In a one-page communiqué to its membership dated Monday, union leadership told editorial staffer they hoped the lopsidedness of the vote against the contract worked to their favor.

“The Guild’s bargaining committee will formally notify the company in a letter today and stress that the overwhelming margin (93 percent of the vote against the proposal) demonstrates the need to return to the table to find a middle ground on outstanding differences,” the letter read. The guild will also ask the company to keep a federal mediator, which they just recently admitted, at future bargaining sessions.

The company hasn’t said previously whether it would seek to impose the contract, releasing only terse, single-sentence statements about its long-running guild dispute (it’s company policy not to comment on personnel issues). Tom O’Connor, the local Gannett operation’s spokesperson didn’t respond to an email query for comment Monday afternoon.

UPDATE: Democrat and Chronicle Spokesperson Tom Flynn just emailed with the official company statement. Here it is:
"Our position has been stated many times. We presented a final and best offer to the union. A decision on that contract was entirely in the hands of its membership. We have nothing more to say at this time, out of respect to our employees."

--- Krestia DeGeorge

11.14.2006

Superintendent search begins

The same executive search company that is taking Rochester school Superintendent Manuel Rivera away to Boston has been hired to find his replacement.

The Rochester School Board announced today that Hamilton, Rabinovitz & Alschuler will conduct the search. The firm has placed superintendents and high-level executives in large urban districts throughout the country, including Los Angeles and Minneapolis.

“Our biggest concerns were finding a superintendent with experience in an urban district, and one with sensibility for working with diverse communities,” said board member Tom Brennan. “We’re also looking for someone who can make a commitment and stay a while, because stability is important.”

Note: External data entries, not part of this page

-- ==== Sys2Proof/Decode.lean ====
section
/-! DEFINITION. The decoder, total on every word and rejecting by name (R65, R66, R52, R53), and after it the encoder. -/

namespace Sys2Proof

/-- Why a word is no instruction. -/
inductive DecodeError where
  /-- The `OP` field is assigned to no row (R66). -/
  | unassignedOpcode
  /-- An assigned `OP`, but a field that must be zero is not (R66). -/
  | reservedFieldNonZero
  /-- A packet whose address byte has no register name (R53). -/
  | unnamedAddress
deriving DecidableEq, Repr

/-! The fields of a command word (R63). -/

def opField (w : CmdWord) : Byte := w.extractLsb' 24 8
def aField (w : CmdWord) : Byte := w.extractLsb' 16 8
def bField (w : CmdWord) : Byte := w.extractLsb' 8 8
def cField (w : CmdWord) : Byte := w.extractLsb' 0 8

/-- The fields of a packet (R51). -/
def addrField (w : Packet) : Byte := w.extractLsb' 8 8
def dataField (w : Packet) : Byte := w.extractLsb' 0 8

/-- R64a: an integer operand is the field, zero extended. -/
def intOperand (f : Byte) : Int := f.toNat

/-- R64d: a character operand is the character whose code is the field. Of a code `0x80` or above the spec says only that
the character is outside the table (DESIGN CHOICE, assumption log 16). -/
def symOperand (f : Byte) : List Char := [Char.ofNat f.toNat]

/-- R64f: a register operand is the name with that address byte, or unknown. -/
def regOperand (f : Byte) : RegOperand :=
  match regOf f with
  | some r => .known r
  | none => .unknown f

/-- A row of R65 is matched only if its must-be-zero bits are zero. -/
def ifReservedZero (reserved : Bool) (i : Instr) : Except DecodeError Instr :=
  if reserved then .ok i else .error .reservedFieldNonZero

/-- The row an assigned opcode selects, given the other three fields (R64, R65). -/
def decodeRow (o : CmdOp) (a b c : Byte) : Except DecodeError Instr :=
  match o with
  | .wrreg => ifReservedZero (c == 0) (.wrreg (regOperand a) b)
  | .wrregt => .ok (.wrregt (regOperand a) b (intOperand c))
  | .startup => ifReservedZero (a == 0 && b == 0 && c == 0) .startup
  | .shutdown => ifReservedZero (a == 0 && b == 0 && c == 0) .shutdown
  | .teston => ifReservedZero (a == 0 && b == 0 && c == 0) .teston
  | .testoff => ifReservedZero (a == 0 && b == 0 && c == 0) .testoff
  | .setdec => ifReservedZero (a == 0 && c == 0) (.setdec (bitsOfByte b))
  | .decnone => ifReservedZero (a == 0 && b == 0 && c == 0) .decnone
  | .decall => ifReservedZero (a == 0 && b == 0 && c == 0) .decall
  | .setseg => ifReservedZero (c == 0) (.setseg (intOperand a) (bitsOfByte b))
  | .setsegb => ifReservedZero (c == 0) (.setsegb (intOperand a) b)
  | .setsym => ifReservedZero (c &&& 0xFE == 0) (.setsym (intOperand a) (symOperand b) (c.getLsbD 0))
  | .clear => ifReservedZero (a == 0 && b == 0 && c == 0) .clear
  | .setint => ifReservedZero (b == 0 && c == 0) (.setint (intOperand a))
  | .setscan => ifReservedZero (b == 0 && c == 0) (.setscan (intOperand a))
  | .setact => ifReservedZero (b == 0 && c == 0) (.setact (intOperand a))

/-- Decode a command word (R65, R66). -/
def decodeCmd (w : CmdWord) : Except DecodeError Instr :=
  match opOf (opField w) with
  | some o => decodeRow o (aField w) (bField w) (cField w)
  | none => .error .unassignedOpcode

/-- The packet instruction of a register name (R52). -/
def packetInstr (r : RegName) (d : Byte) : Instr :=
  match r with
  | .noOp => .pktNoOp d
  | .digit 0 => .pktDigit0 d
  | .digit 1 => .pktDigit1 d
  | .digit 2 => .pktDigit2 d
  | .digit 3 => .pktDigit3 d
  | .digit 4 => .pktDigit4 d
  | .digit 5 => .pktDigit5 d
  | .digit 6 => .pktDigit6 d
  | .digit 7 => .pktDigit7 d
  | .decodeMode => .pktDecodeMode d
  | .intensity => .pktIntensity d
  | .scanLimit => .pktScanLimit d
  | .shutdown => .pktShutdown d
  | .displayTest => .pktDisplayTest d

/-- Decode a wire packet (R51, R52, R53). -/
def decodePkt (w : Packet) : Except DecodeError Instr :=
  match regOf (addrField w) with
  | some r => .ok (packetInstr r (dataField w))
  | none => .error .unnamedAddress

/-- The decoder. -/
def decode : CodeWord → Except DecodeError Instr
  | .cmd w => decodeCmd w
  | .pkt w => decodePkt w

/-- The instruction the decoder reads from a row's word: the rows of the opcode table have 32 bits (`CMD32`) or 16
(`PKT16`). -/
def decodeTableWord (nbits w : Nat) : Option Instr :=
  if nbits ≤ 16 then (decodePkt (BitVec.ofNat 16 w)).toOption else (decodeCmd (BitVec.ofNat 32 w)).toOption

/-! The encoder, from the same tables of the spec. -/

/-- A command word from its four fields (R63). -/
def cmdWord (op a b c : Byte) : CmdWord := op ++ a ++ b ++ c

/-- A packet from its two fields (R51). -/
def pktWord (a d : Byte) : Packet := a ++ d

/-- The field of an integer operand (R64a). -/
def intField (n : Int) : Byte := BitVec.ofNat 8 n.toNat

/-- The field of a character operand (R64d). -/
def symField : List Char → Byte
  | [c] => BitVec.ofNat 8 c.toNat
  | _ => 0

/-- The field of a register operand (R64f). -/
def regField : RegOperand → Byte
  | .known r => regAddr r
  | .unknown a => a

/-- The field of the decimal-point flag: `C[0]`, the other bits zero (R65). -/
def dpField (dp : Bool) : Byte := if dp then 1 else 0

/-- The word of a well-formed instruction (R51, R52, R65). -/
def encode : Instr → CodeWord
  | .wrreg r v => .cmd (cmdWord (opcode .wrreg) (regField r) v 0)
  | .wrregt r v k => .cmd (cmdWord (opcode .wrregt) (regField r) v (intField k))
  | .startup => .cmd (cmdWord (opcode .startup) 0 0 0)
  | .shutdown => .cmd (cmdWord (opcode .shutdown) 0 0 0)
  | .teston => .cmd (cmdWord (opcode .teston) 0 0 0)
  | .testoff => .cmd (cmdWord (opcode .testoff) 0 0 0)
  | .setdec modes => .cmd (cmdWord (opcode .setdec) 0 (byteOfBits modes) 0)
  | .decnone => .cmd (cmdWord (opcode .decnone) 0 0 0)
  | .decall => .cmd (cmdWord (opcode .decall) 0 0 0)
  | .setseg n segs => .cmd (cmdWord (opcode .setseg) (intField n) (byteOfBits segs) 0)
  | .setsegb n b => .cmd (cmdWord (opcode .setsegb) (intField n) b 0)
  | .setsym n sym dp => .cmd (cmdWord (opcode .setsym) (intField n) (symField sym) (dpField dp))
  | .clear => .cmd (cmdWord (opcode .clear) 0 0 0)
  | .setint v => .cmd (cmdWord (opcode .setint) (intField v) 0 0)
  | .setscan n => .cmd (cmdWord (opcode .setscan) (intField n) 0 0)
  | .setact i => .cmd (cmdWord (opcode .setact) (intField i) 0 0)
  | .pktNoOp d => .pkt (pktWord (regAddr .noOp) d)
  | .pktDigit0 d => .pkt (pktWord (regAddr (.digit 0)) d)
  | .pktDigit1 d => .pkt (pktWord (regAddr (.digit 1)) d)
  | .pktDigit2 d => .pkt (pktWord (regAddr (.digit 2)) d)
  | .pktDigit3 d => .pkt (pktWord (regAddr (.digit 3)) d)
  | .pktDigit4 d => .pkt (pktWord (regAddr (.digit 4)) d)
  | .pktDigit5 d => .pkt (pktWord (regAddr (.digit 5)) d)
  | .pktDigit6 d => .pkt (pktWord (regAddr (.digit 6)) d)
  | .pktDigit7 d => .pkt (pktWord (regAddr (.digit 7)) d)
  | .pktDecodeMode d => .pkt (pktWord (regAddr .decodeMode) d)
  | .pktIntensity d => .pkt (pktWord (regAddr .intensity) d)
  | .pktScanLimit d => .pkt (pktWord (regAddr .scanLimit) d)
  | .pktShutdown d => .pkt (pktWord (regAddr .shutdown) d)
  | .pktDisplayTest d => .pkt (pktWord (regAddr .displayTest) d)

end Sys2Proof
end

The district received proposals from 13 search firms, but Brennan said it was the contacts Hamilton, Rabinovitz & Alschuler seemed to have in education settings, including colleges and universities, that helped the company land the job.

No salary range or timeframe for review of applicants has been decided.

“But the board is entirely in agreement that we are going to conduct this search out in the open with as much community engagement as possible,” Brennan said. “This is not going to be conducted behind closed doors.”

--- Tim Louis Macaluso

Rudy runs

At about 5 o'clock in the evening yesterday, word got out that Rudy Giuliani has formed a presidential exploratory committee (a formality that lets candidates raise money for a possible bid for the White House). Just an hour later Working Families Party Executive Director Can Cantor was first out of the gate with this jab:
"For nearly seven years and nine months, Rudy Giuliani proved himself to be one of the most divisive figures in New York City's history – and that's saying a lot. He almost completely erased that image in an instant. But if Giuliani is actually now a serious presidential candidate – and this is not simply a gambit to boost his consulting business – I suspect the rest of the country will be introduced to the real Rudy – the divider, not the uniter."